Problem —
Return only the lines running from the top of the entries to the line with "def refusesIllFormed (f", inclusive, exactly as written.
Dataset content section start
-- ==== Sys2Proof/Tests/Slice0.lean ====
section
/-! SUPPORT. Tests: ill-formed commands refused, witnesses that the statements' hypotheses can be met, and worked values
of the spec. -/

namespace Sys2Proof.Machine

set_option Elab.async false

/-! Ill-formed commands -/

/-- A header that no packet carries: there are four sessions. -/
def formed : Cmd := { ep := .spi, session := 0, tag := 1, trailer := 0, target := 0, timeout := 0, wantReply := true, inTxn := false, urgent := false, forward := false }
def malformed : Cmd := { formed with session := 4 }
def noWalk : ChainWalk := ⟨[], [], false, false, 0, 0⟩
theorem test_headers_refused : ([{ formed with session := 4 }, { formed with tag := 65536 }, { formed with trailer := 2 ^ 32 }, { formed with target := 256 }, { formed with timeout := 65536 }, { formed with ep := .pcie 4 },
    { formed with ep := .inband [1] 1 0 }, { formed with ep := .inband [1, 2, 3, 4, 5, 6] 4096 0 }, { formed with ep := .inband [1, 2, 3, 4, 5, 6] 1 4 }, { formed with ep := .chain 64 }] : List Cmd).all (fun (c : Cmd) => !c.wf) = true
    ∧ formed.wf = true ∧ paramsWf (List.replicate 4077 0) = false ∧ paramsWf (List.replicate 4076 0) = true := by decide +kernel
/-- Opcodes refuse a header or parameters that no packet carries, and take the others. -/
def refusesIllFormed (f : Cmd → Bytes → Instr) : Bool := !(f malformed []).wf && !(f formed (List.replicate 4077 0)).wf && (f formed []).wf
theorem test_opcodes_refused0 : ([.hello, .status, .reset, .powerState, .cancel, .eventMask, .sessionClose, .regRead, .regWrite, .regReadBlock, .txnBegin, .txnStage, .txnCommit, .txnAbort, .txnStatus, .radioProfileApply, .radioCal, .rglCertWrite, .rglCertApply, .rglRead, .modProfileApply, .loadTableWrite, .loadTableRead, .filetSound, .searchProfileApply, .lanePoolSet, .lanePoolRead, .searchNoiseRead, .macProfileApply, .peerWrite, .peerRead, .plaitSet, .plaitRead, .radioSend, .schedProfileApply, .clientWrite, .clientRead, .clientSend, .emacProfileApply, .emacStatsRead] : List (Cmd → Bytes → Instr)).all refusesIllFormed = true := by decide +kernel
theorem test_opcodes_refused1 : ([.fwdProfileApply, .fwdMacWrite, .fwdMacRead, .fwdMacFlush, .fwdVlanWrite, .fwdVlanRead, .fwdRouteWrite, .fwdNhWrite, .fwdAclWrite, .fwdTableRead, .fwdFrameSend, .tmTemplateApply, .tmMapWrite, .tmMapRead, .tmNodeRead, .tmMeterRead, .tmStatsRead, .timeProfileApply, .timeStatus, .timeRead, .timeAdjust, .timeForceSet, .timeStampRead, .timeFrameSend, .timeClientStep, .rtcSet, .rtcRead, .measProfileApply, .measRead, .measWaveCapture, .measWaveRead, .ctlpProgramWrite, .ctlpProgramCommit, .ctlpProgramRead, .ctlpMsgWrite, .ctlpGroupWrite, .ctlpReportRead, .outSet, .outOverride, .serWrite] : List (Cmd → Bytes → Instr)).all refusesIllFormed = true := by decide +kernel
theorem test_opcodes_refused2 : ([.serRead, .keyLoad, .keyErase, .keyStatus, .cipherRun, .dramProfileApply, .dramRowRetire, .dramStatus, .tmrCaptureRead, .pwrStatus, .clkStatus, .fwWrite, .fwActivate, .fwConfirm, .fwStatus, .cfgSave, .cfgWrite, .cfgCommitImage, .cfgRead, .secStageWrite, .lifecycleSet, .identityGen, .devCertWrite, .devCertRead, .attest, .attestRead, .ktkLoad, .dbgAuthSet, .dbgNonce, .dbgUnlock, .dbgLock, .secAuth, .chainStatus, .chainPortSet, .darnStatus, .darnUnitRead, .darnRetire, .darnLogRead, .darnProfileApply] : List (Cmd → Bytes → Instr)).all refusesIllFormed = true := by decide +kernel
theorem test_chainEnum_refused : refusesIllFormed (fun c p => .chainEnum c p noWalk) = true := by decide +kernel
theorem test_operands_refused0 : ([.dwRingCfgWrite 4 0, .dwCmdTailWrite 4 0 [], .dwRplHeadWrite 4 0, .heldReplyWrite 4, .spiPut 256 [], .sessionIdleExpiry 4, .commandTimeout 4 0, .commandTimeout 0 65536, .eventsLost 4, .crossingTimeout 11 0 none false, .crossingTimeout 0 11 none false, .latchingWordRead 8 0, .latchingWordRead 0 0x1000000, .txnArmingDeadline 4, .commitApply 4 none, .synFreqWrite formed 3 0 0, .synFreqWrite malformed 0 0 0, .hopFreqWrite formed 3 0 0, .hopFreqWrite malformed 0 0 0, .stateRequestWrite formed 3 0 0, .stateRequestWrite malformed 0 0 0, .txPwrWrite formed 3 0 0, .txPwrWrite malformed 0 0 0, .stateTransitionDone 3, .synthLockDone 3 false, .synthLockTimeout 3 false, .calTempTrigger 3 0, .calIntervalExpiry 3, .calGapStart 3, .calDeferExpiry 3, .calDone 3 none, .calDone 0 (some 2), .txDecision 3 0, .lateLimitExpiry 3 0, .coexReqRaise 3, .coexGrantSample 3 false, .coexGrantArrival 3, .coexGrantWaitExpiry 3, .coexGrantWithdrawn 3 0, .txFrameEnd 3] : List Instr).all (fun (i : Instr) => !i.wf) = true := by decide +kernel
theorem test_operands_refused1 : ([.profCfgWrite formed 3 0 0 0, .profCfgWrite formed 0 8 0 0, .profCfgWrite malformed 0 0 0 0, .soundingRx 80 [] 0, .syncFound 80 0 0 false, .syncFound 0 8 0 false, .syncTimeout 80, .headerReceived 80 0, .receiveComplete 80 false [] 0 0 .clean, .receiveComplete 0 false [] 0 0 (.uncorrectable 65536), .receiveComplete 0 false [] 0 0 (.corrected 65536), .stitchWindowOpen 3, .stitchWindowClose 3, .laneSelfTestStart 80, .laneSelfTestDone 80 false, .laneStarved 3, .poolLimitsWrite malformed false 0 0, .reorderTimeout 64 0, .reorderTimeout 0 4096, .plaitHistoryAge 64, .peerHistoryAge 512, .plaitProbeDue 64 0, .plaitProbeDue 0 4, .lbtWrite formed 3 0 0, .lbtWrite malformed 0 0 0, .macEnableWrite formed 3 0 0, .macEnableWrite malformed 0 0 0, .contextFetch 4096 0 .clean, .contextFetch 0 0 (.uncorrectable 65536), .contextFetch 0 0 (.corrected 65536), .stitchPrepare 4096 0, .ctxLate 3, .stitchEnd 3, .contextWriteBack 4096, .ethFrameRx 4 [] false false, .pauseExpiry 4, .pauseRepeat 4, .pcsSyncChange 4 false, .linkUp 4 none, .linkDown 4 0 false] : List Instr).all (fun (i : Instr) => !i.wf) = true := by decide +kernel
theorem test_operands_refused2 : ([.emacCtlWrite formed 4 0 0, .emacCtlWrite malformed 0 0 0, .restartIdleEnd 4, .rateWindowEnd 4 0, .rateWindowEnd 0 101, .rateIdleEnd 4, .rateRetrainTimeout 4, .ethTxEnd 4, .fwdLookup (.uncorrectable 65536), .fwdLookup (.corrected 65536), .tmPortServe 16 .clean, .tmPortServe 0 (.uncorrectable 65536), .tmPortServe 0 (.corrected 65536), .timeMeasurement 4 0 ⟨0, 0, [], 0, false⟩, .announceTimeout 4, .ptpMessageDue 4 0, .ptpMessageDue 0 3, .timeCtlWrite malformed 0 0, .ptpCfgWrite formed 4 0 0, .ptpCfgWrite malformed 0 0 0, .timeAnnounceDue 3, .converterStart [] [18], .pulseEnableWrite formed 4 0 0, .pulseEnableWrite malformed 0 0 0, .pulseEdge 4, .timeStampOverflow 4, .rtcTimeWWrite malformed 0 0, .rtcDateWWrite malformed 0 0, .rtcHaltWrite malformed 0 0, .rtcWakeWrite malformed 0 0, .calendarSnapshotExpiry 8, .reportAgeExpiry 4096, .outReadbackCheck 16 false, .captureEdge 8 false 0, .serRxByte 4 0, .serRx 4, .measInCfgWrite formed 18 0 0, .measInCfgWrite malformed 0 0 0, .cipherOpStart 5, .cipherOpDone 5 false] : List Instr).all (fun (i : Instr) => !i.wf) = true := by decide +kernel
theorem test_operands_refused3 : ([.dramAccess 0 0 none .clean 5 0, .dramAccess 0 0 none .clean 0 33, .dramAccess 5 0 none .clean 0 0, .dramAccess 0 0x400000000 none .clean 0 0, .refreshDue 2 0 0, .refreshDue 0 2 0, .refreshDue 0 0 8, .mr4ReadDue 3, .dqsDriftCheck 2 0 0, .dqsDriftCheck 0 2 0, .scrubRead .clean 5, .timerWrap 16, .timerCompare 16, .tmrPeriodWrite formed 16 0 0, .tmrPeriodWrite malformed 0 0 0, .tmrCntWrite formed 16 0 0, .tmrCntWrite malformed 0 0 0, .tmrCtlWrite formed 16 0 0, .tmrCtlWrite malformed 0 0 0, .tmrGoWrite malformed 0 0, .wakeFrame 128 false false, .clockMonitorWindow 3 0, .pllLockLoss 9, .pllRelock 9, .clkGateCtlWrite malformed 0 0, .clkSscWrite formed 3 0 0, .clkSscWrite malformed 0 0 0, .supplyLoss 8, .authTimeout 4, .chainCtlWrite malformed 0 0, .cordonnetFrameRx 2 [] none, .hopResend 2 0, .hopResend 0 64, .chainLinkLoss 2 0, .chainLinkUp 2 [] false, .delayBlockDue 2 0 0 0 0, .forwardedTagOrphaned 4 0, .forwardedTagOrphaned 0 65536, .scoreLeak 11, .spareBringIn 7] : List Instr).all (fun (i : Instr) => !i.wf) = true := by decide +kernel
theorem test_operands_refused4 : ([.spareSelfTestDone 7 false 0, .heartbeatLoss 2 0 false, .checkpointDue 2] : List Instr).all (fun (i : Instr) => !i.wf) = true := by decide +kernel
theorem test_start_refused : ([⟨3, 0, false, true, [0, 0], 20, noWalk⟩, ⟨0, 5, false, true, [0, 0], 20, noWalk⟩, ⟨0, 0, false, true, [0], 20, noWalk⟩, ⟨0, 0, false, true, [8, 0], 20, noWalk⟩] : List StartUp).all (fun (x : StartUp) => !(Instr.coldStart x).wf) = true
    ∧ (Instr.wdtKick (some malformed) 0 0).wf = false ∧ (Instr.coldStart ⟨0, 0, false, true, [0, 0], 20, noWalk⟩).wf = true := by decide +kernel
Dataset content section end
Response to this exercise —
-- ==== Sys2Proof/Tests/Slice0.lean ====
section
/-! SUPPORT. Tests: ill-formed commands refused, witnesses that the statements' hypotheses can be met, and worked values
of the spec. -/

namespace Sys2Proof.Machine

set_option Elab.async false

/-! Ill-formed commands -/

/-- A header that no packet carries: there are four sessions. -/
def formed : Cmd := { ep := .spi, session := 0, tag := 1, trailer := 0, target := 0, timeout := 0, wantReply := true, inTxn := false, urgent := false, forward := false }
def malformed : Cmd := { formed with session := 4 }
def noWalk : ChainWalk := ⟨[], [], false, false, 0, 0⟩
theorem test_headers_refused : ([{ formed with session := 4 }, { formed with tag := 65536 }, { formed with trailer := 2 ^ 32 }, { formed with target := 256 }, { formed with timeout := 65536 }, { formed with ep := .pcie 4 },
    { formed with ep := .inband [1] 1 0 }, { formed with ep := .inband [1, 2, 3, 4, 5, 6] 4096 0 }, { formed with ep := .inband [1, 2, 3, 4, 5, 6] 1 4 }, { formed with ep := .chain 64 }] : List Cmd).all (fun (c : Cmd) => !c.wf) = true
    ∧ formed.wf = true ∧ paramsWf (List.replicate 4077 0) = false ∧ paramsWf (List.replicate 4076 0) = true := by decide +kernel
/-- Opcodes refuse a header or parameters that no packet carries, and take the others. -/
def refusesIllFormed (f : Cmd → Bytes → Instr) : Bool := !(f malformed []).wf && !(f formed (List.replicate 4077 0)).wf && (f formed []).wf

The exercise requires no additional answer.